Remembering Mahatma Gandhi: Why South Africa revers Gandhiji
New Delhi, Jan 30: On this day (January 30) in 1948, father of the nation Mahatma Gandhi was shot dead by extremist Nathuram Godse, who blamed him for the partition of the country. His death saw an outpour of emotions not only in India but also from around the world. His fight for India's independence made him become a universal symbol for peace and non-violent protests.
Mahatma Gandhi's role in India's freedom struggle is well known, but before that, it was in South Africa where Gandhiji began his fight against oppression. The work that Mahatma Gandhi did in South Africa to fight racial discrimination often gets overshadowed.
Mahatma Gandhi was a barrister by profession and studied law in London. In April 1893, Gandhi left for South Africa to be the lawyer for Dada Abdullah's cousin. Abdullah owned a large successful shipping business in South Africa. His distant cousin in Johannesburg needed a lawyer.
Immediately upon arriving in South Africa, Gandhi faced discrimination because of his skin colour and heritage, like all people of colour. One particular incident which took place at Pietermaritzburg is said to have shaken Gandhi.
While he was travelling by train to Pretoria, Gandhi, despite carrying first class ticket, was thrown out of the train by the authorities because a white man complained of an Indian sharing space with him. It was after this incident that Gandhi decided to fight against the oppression of non-white people in South Africa.
After several such racial incidents in South Africa, Gandhi's thinking and focus changed, and he felt he must resist this and fight for rights. He entered politics by forming the Natal Indian Congress.
The Abdullah case that had brought him to South Africa concluded in May 1894, and the Indian community organised a farewell party for Gandhi as he prepared to return to India.
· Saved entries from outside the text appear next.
/-- R370, R378, R386, R450, R453, R454, R455, R456, R458, R462, R463: each step, in its turn, does its work and is counted in POSITION: SOSC, recovery with its RECOVERY and BOOT_COUNT, the image that can run, or the other, or the loader, the stored configuration placed and the dictionary open, the multiplier locked, the channels and APLLs acted on or left inactive with their refusal in RESULT; DONE ends the boot and the fault state in which the device left reset, unless an L2 or L3 message was taken meanwhile; and a step out of its turn does nothing. -/
def Obligations.BootRunsItsSteps : Prop :=
  ∀ (s : State), s.boot.done.length = 8 →
    (∀ (mode nid : Nat) (sosc : Bool), stepTurn s 0 [] = true → mode < 8 → nid < 128 → 
      ∃ t, exec (.bootClocksDone mode nid sosc) s = .next t ∧ t.host = s.host ∧ t.boot.strapMode = mode ∧ t.boot.strapNid = nid ∧ t.dp.mxo = !sosc ∧
        t.chan.base.sosc = sosc ∧ t.chan.base.inUse = s.chan.base.inUse ∧ t.boot.done = s.boot.done.set 0 true ∧
        t.rd (key 0x2046 3) = (t.boot.done.filter id).length) ∧
    (stepTurn s 1 [] = true → s.nv.area_ = none → s.rd (key 0x2000 8) ≠ 1 → s.rd (key 0x2000 8) ≠ 3 → s.nv.journal.staged = [] → 
      ∃ t, exec (.bootRecoveryDone) s = .next t ∧ t.nv.sram.dev.bootCount = (s.nv.sram.dev.bootCount + 1) % 2 ^ 32 ∧
        t.rd (key 0x2000 7) = t.nv.sram.dev.bootCount ∧ t.rd (key 0x2300 9) = 0 ∧ t.nv.busy = false ∧ t.nv.cells = s.nv.cells ∧
        t.nv.sram.comm = s.nv.sram.comm ∧
        (t.nv.journal.staged.head?.map fun r => (byteAt r.val 14, bytesAt r.val 16 2, bytesAt r.val 28 4)) = some (7, s.rd (key 0x2000 8) % 65536, t.nv.sram.dev.bootCount) ∧ t.boot.done = s.boot.done.set 1 true ∧ t.rd (key 0x2046 3) = (t.boot.done.filter id).length) ∧
    (stepTurn s 1 [] = true → s.nv.area_ = none → s.nv.decay = [] → (s.rd (key 0x2000 8) = 1 ∨ s.rd (key 0x2000 8) = 3) → s.nv.journal.staged = [] →
        s.nv.journal.waiting = [] → 
      ∃ t, exec (.bootRecoveryDone) s = .next t ∧
        t.nv.sram = { (match s.nv.array with | some x => x | none => {}) with area := 0, dev := t.nv.sram.dev } ∧
        t.cal.area = (match s.nv.array with | some x => x.area | none => 0) ∧
        t.nv.sram.dev.bootCount = ((match s.nv.array with | some x => x.dev.bootCount | none => 0) + 1) % 2 ^ 32 ∧ (s.nv.array = none →
        bit (t.rd (key 0x2300 2)) 2 = true ∧ ⟨faultWord 0 0x0A 0x2E 0x701, s.now⟩ ∈ t.faultIn) ∧ (∀ x, s.nv.array = some x → x.cause = 1 →
        t.nv.stale = false) ∧ (∀ x, s.nv.array = some x → x.cause = 0 → t.nv.stale = true ∧
        t.nv.sram.dev.rolledBack = x.dev.rolledBack + x.dev.pending) ∧ t.boot.done = s.boot.done.set 1 true) ∧
    (∀ (z : Seal), stepTurn s 1 [] = true → storeWf (fun _ => (255 : Byte)) s.nv.cells = true → s.nv.area_ = some z → badGroups s 0x40000000 4160 = [] →
        (z.pages.map (fun q => q.1)).Nodup → 
      ∃ t, exec (.bootRecoveryDone) s = .next t ∧ (∀ a, storeRd (255 : Byte) t.nv.cells a = BitVec.ofNat 8 (nvByte s a)) ∧ t.nv.area_ = none ∧
        t.rd (key 0x2300 9) = (if z.pages = [] then 2 else 1) ∧ ⟨faultWord 0 0x0A 0x2D 0x700, s.now⟩ ∈ t.faultIn ∧
        bit (t.rd (key 0x2300 2)) 1 = true ∧ t.nv.busy = false ∧ t.boot.done = s.boot.done.set 1 true) ∧
    (stepTurn s 2 [1] = true → imageRuns s s.nv.sram.dev.bootImage = true → s.nv.decay = [] → 
      ∃ t, exec (.bootFirmwareDone) s = .next t ∧ t.rd (key 0x2000 5) = s.nv.sram.dev.bootImage ∧
        t.rd (key 0x2000 6) = imageField s s.nv.sram.dev.bootImage 8 4 ∧ t.rd (key 0x2046 6) = s.nv.sram.dev.bootImage ∧ t.nv = s.nv ∧
        t.boot.done = s.boot.done.set 2 true ∧ t.rd (key 0x2046 3) = (t.boot.done.filter id).length) ∧
    (stepTurn s 2 [1] = true → imageRuns s s.nv.sram.dev.bootImage = false → imageRuns s (1 - s.nv.sram.dev.bootImage) = true → 
      ∃ t, exec (.bootFirmwareDone) s = .next t ∧ t.rd (key 0x2000 5) = 1 - s.nv.sram.dev.bootImage ∧
        t.nv.sram.dev.bootImage = 1 - s.nv.sram.dev.bootImage ∧ t.nv.sram.dev.fallbacks = s.nv.sram.dev.fallbacks + 1 ∧
        ⟨faultWord 0 0x0A 0x31 0x703, s.now⟩ ∈ t.faultIn ∧ bit (t.rd (key 0x2300 2)) 11 = true ∧ t.boot.done = s.boot.done.set 2 true) ∧
    (stepTurn s 2 [1] = true → imageRuns s s.nv.sram.dev.bootImage = false → imageRuns s (1 - s.nv.sram.dev.bootImage) = false → 
      ∃ t, exec (.bootFirmwareDone) s = .next t ∧ t.boot.loader = true ∧ t.boot.done = s.boot.done ∧ t.nv.flash = 2 ∧ t.rd (key 0x2046 1) = 3 ∧
        t.rd (key 0x2046 3) = 2 ∧ t.rd (key 0x2046 5) = 0x08000022 ∧ t.rd (key 0x2000 6) = 0 ∧ t.can.joined = true) ∧
    (∀ (e : Nat × Datum), stepTurn s 3 [0, 2] = true → calBlank s.cal.area = true → s.nv.sram.loadAll = false → s.nv.sram.loadComm = false →
        s.nv.sram.loadApp = false → s.nv.sram.comm = [] → s.nv.sram.app = [e] → 0x300000 ≤ e.1 → e.1 < 0x370000 →
        formRefuse (e.1 / 256) (e.1 % 256) e.2 = 0 → unreserved (e.1 / 256) (e.1 % 256) e.2.val = e.2.val →
        comboBroken (s.put e.1 e.2.val) (e.1 / 256) (e.1 % 256) e.2 = 0 → 
      ∃ t, exec (.bootRestoreDone) s = .next t ∧ t.rd e.1 = e.2.val ∧ t.boot.open_ = true ∧ t.boot.result = s.boot.result ∧ t.nv = s.nv ∧
        t.dp = s.dp ∧ t.ap = s.ap ∧ t.tcs = s.tcs ∧ t.boot.done = s.boot.done.set 3 true ∧ t.rd (key 0x2046 3) = (t.boot.done.filter id).length) ∧
    (∀ (e : Nat × Datum), stepTurn s 3 [0, 2] = true → calBlank s.cal.area = true → s.nv.sram.loadAll = false → s.nv.sram.loadComm = false →
        s.nv.sram.loadApp = false → s.nv.sram.comm = [] → s.nv.sram.app = [e] → s.boot.result = 0 → 0x300000 ≤ e.1 → e.1 < 0x370000 →
        formRefuse (e.1 / 256) (e.1 % 256) e.2 ≠ 0 → comboBroken s (e.1 / 256) (e.1 % 256) e.2 = 0 → 
      ∃ t, exec (.bootRestoreDone) s = .next t ∧ t.rd e.1 = s.rd e.1 ∧ t.boot.open_ = true ∧ t.boot.result = formRefuse (e.1 / 256) (e.1 % 256) e.2 ∧
        t.boot.done = s.boot.done.set 3 true) ∧
    (stepTurn s 3 [0, 2] = true → s.nv.sram.loadAll = true → 
      ∃ t, exec (.bootRestoreDone) s = .next t ∧
        t.nv.sram = { s.nv.sram with comm := [], app := [], loadAll := false, loadComm := false, loadApp := false } ∧ t.boot.open_ = true ∧
        t.boot.result = s.boot.result ∧ t.boot.done = s.boot.done.set 3 true) ∧
    (stepTurn s 4 [3] = true → 
      ∃ t, exec (.bootCalibrationDone) s = .next t ∧ t.ap.relocking = false ∧ t.link.ready = true ∧ t.link.links = s.link.links ∧
        t.boot.done = s.boot.done.set 4 true ∧ t.rd (key 0x2046 3) = (t.boot.done.filter id).length) ∧
    (stepTurn s 5 [4] = true → 
      ∃ t, exec (.bootChannelsDone) s = .next t ∧ (∀ n, n < 96 →
        t.rd (key (0x3000 + n) 0x0E) = s.rd (key (0x3000 + n) 0x0E) ∨ (t.rd (key (0x3000 + n) 0x0E) = 0 ∧ t.boot.result ≠ 0)) ∧ (∀ n, n < 96 →
        t.rd (key (0x3100 + n) 5) = s.rd (key (0x3100 + n) 5) ∨ (t.rd (key (0x3100 + n) 5) = 0 ∧ t.boot.result ≠ 0)) ∧ (∀ j, j < 8 →
        t.rd (key (0x3500 + j) 5) = s.rd (key (0x3500 + j) 5) ∨ (t.rd (key (0x3500 + j) 5) = 0 ∧ t.boot.result ≠ 0)) ∧
        t.boot.done = s.boot.done.set 5 true ∧ t.rd (key 0x2046 3) = (t.boot.done.filter id).length) ∧
    (stepTurn s 6 [5] = true → 
      ∃ t, exec (.bootSynthesisDone) s = .next t ∧ t.ap = s.ap ∧ t.dp = s.dp ∧ t.boot.done = s.boot.done.set 6 true ∧
        t.rd (key 0x2046 3) = (t.boot.done.filter id).length) ∧
    (stepTurn s 7 [6] = true → s.boot.fault = false → 
      ∃ t, exec (.bootDone) s = .next t ∧ t.boot.booting = false ∧ t.can.joined = true ∧ t.can.nmt = (if s.can.node = 0xFF then 3 else 1) ∧
        t.cal.running = true ∧ t.col.fault = false ∧ (∃ r, r < 256 ∧ t.col.emcy = s.col.emcy ++ [(r * 65536, true)]) ∧
        t.rd (key 0x2200 0x0C) = s.rd (key 0x2200 0x0C) ∧ t.boot.done = s.boot.done.set 7 true ∧ t.rd (key 0x2046 1) = 2 ∧
        t.rd (key 0x2046 3) = s.rd (key 0x2046 4)) ∧
    (stepTurn s 7 [6] = true → s.boot.fault = true → s.col.fault = true → s.col.quietOver = false → 
      ∃ t, exec (.bootDone) s = .next t ∧ t.boot.booting = false ∧ t.col.fault = true ∧ t.col.emcy = s.col.emcy ∧ t.rd (key 0x2046 1) = 2) ∧
    (stepTurn s 7 [6] = false → 
      ∃ t, exec (.bootDone) s = .next t ∧ t = s)

/-- The frame of every row of the opcode table, by parts of the state (R1, R20): for every command and every state exec goes on, the queue stays as it was, and every part outside the table `touched` is unchanged: only time moves time, a link event touches no DPLL, a counter row no store. A row that is the write of one entry (`entryWrite`), accepted while nothing else waits at the host port, has its entry's own effect on the journalled state once it has come to its die, and touches no part outside the narrower table `writeTouched`. -/
def Obligations.EveryCommandKeepsTheOtherParts : Prop :=
  (∀ (c : Instr) (s : State), ∃ t, exec c s = .next t ∧ t.pending = s.pending ∧ ∀ p, p ∉ touched c → Part.same s t p) ∧
    (∀ (c : Instr) (s : State) (via : Iface) (i sub : Nat) (d : Datum), entryWrite c = some (via, i, sub, d) → Accepts s via i sub d →
      ∃ t, exec c s = .next t ∧ t = refill (applyWrite serveRemote (arrived s via i sub d) via i sub d) ∧
        ∀ p, p ∉ writeTouched c → Part.same s t p)

/-- The frame of the registers, by objects of the dictionary (R20, R49): a well-formed command of the table `objectsTouched` changes no entry, in the hub or on a die, outside the objects listed there for it (a cupping event those of its own channel, a commit those of the store, a step of the boot those it publishes); and a row that is the write of one entry, accepted while no earlier one waits, changes no entry outside the object it is addressed to and the few listed in `objectsWritten`. -/
def Obligations.OtherObjectsKeepTheirValues : Prop :=
  (∀ (c : Instr) (s : State) (l : List (Nat × Nat)), ShapeWf s → c.wf = true → objectsTouched c = some l →
      ∃ t, exec c s = .next t ∧ ∀ index sub, sub < 256 → inObjects l index = false →
        t.rd (key index sub) = s.rd (key index sub) ∧ t.drd (key index sub) = s.drd (key index sub)) ∧
    (∀ (c : Instr) (s : State) (via : Iface) (i sub : Nat) (d : Datum) (l : List (Nat × Nat)), ShapeWf s → c.wf = true →
      entryWrite c = some (via, i, sub, d) → Accepts s via i sub d → objectsWritten c = some l →
      ∃ t, exec c s = .next t ∧ ∀ index sub', sub' < 256 → inObjects ((i, 1) :: l) index = false →
        t.rd (key index sub') = s.rd (key index sub') ∧ t.drd (key index sub') = s.drd (key index sub'))

/-- R1, R3, R5, R29, R36, R44, R45, R366, R389: in every state that is Sound, a step that answers a next state leaves a Sound state: the dictionary and the main array stay in their canonical form, the device keeps its units, the words of every die link balance with its retained buffer in both directions, the stamps of every channel balance with its FIFO, a snapshot in progress stays in balance, and the writes accepted into the page buffer are those committed, rolled back and pending; and the step takes the front of the queue. -/
def Obligations.EveryStepKeepsSound : Prop :=
  ∀ s t : State, Sound s → step s = .next t → Sound t ∧ t.pending = s.pending.tail

/-- R1, R5, R8: the state right after reset meets every invariant at once, and no command waits. -/
def Obligations.ResetIsSound : Prop :=
  Sound State.reset ∧ State.reset.pending = []

/-- R8, R49, R237, R244, R449, R453, R458, R462: after reset every entry of the dictionary in the hub reads its default but LAST_RESET_CAUSE (POWER_ON) and the entries of the boot's progress (RUNNING, 8 steps); on S and the C dies every register reads its default but the STATUS of the eight APLLs, which are OFF and on bypass; the boot is at its beginning with the dictionary closed and no step ended; the collector is in the fault state; every time counter is unset and at 0; no interface has a write pending, no fault message is on its way, and no link is UP. That the state after reset is that of a first power-up with blank arrays is the model's choice (log entry 42). -/
def Obligations.ResetLeavesTheDefaults : Prop :=
  (∀ k, State.reset.rd k = if k = key 0x2000 8 then 1 else if k = key 0x2046 1 then 1 else if k = key 0x2046 4 then 8 else defaultOf k) ∧
    (∀ k, State.reset.drd k = if k % 256 = 1 ∧ 0x3500 ≤ k / 256 ∧ k / 256 < 0x3508 then 8 else defaultOf k) ∧
    State.reset.boot.booting = true ∧ State.reset.boot.open_ = false ∧ State.reset.boot.done = List.replicate 8 false ∧
    State.reset.col.fault = true ∧ (∀ c ∈ State.reset.tcs, c.unset = true ∧ c.val = 0) ∧ State.reset.host.posted = [] ∧
    State.reset.faultIn = [] ∧ (∀ l, State.reset.linkUp l = false)

/-- R449: when the device leaves reset, LAST_RESET_CAUSE (2000h.08) takes the first of the causes that have arisen since the last release, in the order POWER_ON, SUPPLY_DROP, RST_N, JTAG, WATCHDOG, NMT_FULL, SOFTWARE; a reset that arrives while a boot runs asserts whatever step the boot has reached, keeps every cause that arose, and the release that follows starts a new boot with no step ended. -/
def Obligations.LastResetCauseIsTheFirstInOrder : Prop :=
  let order : List Nat := [1, 3, 2, 6, 7, 4, 5]
  (∀ (s : State) (c : Nat), s.boot.inReset = true → heldInReset s = false → c ∈ s.boot.causes → c ∈ order →
      (∀ x ∈ s.boot.causes, x ∈ order → order.idxOf c ≤ order.idxOf x) →
      ∃ t, exec .resetRelease s = .next t ∧ t.rd (key 0x2000 8) = c ∧ t.boot.causes = []) ∧
    (∀ (s : State) (c : Nat), s.boot.inReset = false → s.boot.booting = true → s.resetReq = some c →
      ∃ t, exec .resetAssert s = .next t ∧ t.boot.inReset = true ∧ c ∈ t.boot.causes ∧ (∀ x ∈ s.boot.causes, x ∈ t.boot.causes) ∧
        (heldInReset t = false → ∃ u, exec .resetRelease t = .next u ∧ u.boot.inReset = false ∧ u.boot.booting = true ∧
          u.boot.done = List.replicate 8 false ∧ u.rd (key 0x2046 3) = 0))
However, a new Natal government discriminatory proposal led to Gandhi extending his original period of stay in South Africa. He planned to assist Indians in opposing a bill to deny them the right to vote, a right then proposed to be an exclusive European right.
Gandhi staunchly opposed racism and led many protests against apartheid. According to the Nobel Peace Prize winner Nelson Mandela, Gandhi and his colleagues served and helped Africans by opposing racism.
In the years after black South Africans gained the right to vote in South Africa (1994), Gandhi was proclaimed a national hero with numerous monuments.